Find every line below with the word "epoch" in it, and copy each one.

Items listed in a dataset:
########################################
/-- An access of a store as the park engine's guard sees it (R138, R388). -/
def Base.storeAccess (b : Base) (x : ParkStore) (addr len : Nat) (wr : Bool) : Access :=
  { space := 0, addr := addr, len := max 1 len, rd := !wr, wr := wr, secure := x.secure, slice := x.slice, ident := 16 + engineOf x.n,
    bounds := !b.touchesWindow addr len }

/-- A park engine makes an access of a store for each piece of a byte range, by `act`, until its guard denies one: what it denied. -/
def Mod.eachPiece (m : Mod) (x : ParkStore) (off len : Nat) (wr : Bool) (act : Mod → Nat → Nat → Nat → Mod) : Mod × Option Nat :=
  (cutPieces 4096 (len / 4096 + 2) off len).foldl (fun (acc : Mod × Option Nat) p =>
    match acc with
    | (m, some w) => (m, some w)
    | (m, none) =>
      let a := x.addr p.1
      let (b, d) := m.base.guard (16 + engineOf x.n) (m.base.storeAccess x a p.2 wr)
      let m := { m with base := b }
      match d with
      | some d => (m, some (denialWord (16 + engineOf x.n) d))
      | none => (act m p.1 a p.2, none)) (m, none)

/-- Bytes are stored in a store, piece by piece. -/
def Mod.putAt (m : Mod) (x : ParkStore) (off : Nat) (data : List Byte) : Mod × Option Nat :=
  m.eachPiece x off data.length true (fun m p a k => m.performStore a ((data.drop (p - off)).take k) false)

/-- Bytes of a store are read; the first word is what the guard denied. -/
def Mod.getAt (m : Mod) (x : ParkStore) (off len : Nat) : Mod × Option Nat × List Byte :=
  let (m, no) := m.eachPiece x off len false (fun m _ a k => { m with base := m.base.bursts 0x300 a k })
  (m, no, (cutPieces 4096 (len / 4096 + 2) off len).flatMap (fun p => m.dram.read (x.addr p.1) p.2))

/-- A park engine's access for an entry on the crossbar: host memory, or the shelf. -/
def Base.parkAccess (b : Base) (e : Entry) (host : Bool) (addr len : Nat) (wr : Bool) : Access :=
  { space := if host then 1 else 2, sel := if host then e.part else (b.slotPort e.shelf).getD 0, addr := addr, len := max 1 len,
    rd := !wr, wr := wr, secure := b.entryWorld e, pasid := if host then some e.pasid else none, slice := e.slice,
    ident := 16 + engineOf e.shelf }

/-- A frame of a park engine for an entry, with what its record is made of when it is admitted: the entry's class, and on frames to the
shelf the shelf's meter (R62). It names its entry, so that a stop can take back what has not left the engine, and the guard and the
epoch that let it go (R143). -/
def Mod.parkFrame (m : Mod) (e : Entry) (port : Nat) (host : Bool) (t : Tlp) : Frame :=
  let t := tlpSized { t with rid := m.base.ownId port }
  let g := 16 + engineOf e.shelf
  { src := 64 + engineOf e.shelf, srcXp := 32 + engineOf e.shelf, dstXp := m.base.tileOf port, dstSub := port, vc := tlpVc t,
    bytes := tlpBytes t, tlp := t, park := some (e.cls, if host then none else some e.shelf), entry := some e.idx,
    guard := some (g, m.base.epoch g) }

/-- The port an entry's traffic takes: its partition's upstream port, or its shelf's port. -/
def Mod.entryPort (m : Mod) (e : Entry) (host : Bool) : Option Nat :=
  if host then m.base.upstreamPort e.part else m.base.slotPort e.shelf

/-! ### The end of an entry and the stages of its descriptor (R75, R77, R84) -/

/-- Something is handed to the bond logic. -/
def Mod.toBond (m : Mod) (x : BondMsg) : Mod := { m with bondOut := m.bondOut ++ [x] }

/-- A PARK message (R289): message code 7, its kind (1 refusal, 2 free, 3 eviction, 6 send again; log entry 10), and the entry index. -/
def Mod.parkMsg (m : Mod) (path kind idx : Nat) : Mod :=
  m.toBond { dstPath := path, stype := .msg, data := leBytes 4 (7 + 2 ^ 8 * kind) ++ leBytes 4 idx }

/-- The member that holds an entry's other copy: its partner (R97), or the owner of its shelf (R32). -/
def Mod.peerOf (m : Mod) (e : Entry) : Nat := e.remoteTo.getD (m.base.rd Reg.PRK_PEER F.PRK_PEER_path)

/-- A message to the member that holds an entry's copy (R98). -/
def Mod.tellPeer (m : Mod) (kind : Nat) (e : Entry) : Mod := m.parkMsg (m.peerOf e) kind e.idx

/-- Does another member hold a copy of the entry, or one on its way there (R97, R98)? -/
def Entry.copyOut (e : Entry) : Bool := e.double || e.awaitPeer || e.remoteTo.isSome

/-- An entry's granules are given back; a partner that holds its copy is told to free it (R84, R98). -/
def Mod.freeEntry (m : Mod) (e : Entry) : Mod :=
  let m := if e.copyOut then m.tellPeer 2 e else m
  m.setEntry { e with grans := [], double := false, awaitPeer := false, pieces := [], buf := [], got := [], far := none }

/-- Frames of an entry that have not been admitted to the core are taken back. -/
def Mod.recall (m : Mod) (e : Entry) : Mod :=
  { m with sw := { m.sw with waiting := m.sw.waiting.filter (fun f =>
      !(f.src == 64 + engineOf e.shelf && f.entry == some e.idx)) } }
########################################
Answer space:
epoch that let it go (R143). -/
    guard := some (g, m.base.epoch g) }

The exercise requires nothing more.